==== Data for this task
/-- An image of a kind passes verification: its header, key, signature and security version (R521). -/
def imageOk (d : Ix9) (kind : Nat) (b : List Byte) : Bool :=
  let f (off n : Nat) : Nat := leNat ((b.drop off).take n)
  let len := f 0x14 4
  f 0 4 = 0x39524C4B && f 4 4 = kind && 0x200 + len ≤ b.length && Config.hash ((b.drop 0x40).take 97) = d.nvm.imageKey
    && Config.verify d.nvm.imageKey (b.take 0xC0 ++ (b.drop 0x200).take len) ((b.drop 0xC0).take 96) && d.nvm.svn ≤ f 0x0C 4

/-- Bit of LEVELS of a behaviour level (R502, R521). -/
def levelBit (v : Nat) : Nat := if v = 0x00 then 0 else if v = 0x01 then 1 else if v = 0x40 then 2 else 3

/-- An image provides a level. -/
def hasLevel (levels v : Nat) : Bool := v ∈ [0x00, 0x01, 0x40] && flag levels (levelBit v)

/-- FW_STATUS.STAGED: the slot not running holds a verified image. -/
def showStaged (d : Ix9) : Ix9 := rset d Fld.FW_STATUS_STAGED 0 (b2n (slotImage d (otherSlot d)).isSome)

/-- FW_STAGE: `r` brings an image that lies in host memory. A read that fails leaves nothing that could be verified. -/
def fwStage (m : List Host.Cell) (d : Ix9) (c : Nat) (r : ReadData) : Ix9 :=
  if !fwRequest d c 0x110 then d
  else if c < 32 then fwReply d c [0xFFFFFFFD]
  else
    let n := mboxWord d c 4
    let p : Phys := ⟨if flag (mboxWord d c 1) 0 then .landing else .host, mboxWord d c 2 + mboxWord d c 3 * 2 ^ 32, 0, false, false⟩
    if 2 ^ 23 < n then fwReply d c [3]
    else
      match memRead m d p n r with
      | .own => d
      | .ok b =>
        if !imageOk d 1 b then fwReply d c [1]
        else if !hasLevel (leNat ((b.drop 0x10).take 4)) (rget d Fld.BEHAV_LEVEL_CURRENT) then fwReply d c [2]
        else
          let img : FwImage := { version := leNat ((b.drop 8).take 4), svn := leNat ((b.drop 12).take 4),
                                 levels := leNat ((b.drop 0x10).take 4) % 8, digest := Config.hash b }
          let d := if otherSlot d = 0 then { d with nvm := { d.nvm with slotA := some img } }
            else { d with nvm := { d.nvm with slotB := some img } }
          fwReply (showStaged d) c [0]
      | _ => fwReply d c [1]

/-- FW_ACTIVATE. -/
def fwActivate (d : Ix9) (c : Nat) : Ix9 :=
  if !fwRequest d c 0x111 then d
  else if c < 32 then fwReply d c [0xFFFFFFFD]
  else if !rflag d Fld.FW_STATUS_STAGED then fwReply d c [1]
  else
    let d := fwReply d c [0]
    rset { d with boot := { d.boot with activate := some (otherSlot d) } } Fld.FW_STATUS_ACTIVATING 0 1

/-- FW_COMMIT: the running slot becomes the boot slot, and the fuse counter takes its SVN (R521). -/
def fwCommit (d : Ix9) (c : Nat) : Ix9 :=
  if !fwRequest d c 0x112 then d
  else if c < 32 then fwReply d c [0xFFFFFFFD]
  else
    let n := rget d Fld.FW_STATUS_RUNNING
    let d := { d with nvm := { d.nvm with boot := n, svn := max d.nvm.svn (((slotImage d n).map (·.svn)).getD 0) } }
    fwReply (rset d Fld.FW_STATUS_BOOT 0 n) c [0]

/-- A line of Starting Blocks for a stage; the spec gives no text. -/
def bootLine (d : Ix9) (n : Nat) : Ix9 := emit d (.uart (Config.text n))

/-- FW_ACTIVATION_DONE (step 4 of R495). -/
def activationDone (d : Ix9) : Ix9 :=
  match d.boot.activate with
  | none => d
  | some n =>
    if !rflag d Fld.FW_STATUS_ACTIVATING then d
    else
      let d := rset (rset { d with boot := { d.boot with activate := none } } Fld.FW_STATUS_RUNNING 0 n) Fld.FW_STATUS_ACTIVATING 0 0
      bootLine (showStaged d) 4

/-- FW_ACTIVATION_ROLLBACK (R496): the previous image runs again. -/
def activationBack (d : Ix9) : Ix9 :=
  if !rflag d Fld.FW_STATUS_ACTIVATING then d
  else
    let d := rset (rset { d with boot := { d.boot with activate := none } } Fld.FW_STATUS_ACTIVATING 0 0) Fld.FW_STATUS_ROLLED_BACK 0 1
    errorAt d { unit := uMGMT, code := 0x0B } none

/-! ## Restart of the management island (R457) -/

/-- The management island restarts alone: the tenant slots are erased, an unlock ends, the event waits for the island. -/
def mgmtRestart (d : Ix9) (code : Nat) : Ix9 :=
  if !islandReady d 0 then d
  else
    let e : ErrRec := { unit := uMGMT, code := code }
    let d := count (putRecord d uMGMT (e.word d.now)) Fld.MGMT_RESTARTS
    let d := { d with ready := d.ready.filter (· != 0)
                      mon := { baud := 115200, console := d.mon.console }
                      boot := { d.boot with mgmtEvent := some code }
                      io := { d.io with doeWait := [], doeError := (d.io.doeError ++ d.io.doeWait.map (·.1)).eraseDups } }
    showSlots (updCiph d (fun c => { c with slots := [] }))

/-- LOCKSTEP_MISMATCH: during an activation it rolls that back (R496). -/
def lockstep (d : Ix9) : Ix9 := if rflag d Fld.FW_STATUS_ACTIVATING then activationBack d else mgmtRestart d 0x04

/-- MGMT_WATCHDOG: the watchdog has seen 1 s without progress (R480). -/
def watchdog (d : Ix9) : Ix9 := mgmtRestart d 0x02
========
__What is being asked__.
Take the lines above from the first through the one containing "d.nvm.svn ≤ f 0x0C 4" and reproduce them exactly; include nothing else.

__Result for this exercise__.
/-- An image of a kind passes verification: its header, key, signature and security version (R521). -/
def imageOk (d : Ix9) (kind : Nat) (b : List Byte) : Bool :=
  let f (off n : Nat) : Nat := leNat ((b.drop off).take n)
  let len := f 0x14 4
  f 0 4 = 0x39524C4B && f 4 4 = kind && 0x200 + len ≤ b.length && Config.hash ((b.drop 0x40).take 97) = d.nvm.imageKey
    && Config.verify d.nvm.imageKey (b.take 0xC0 ++ (b.drop 0x200).take len) ((b.drop 0xC0).take 96) && d.nvm.svn ≤ f 0x0C 4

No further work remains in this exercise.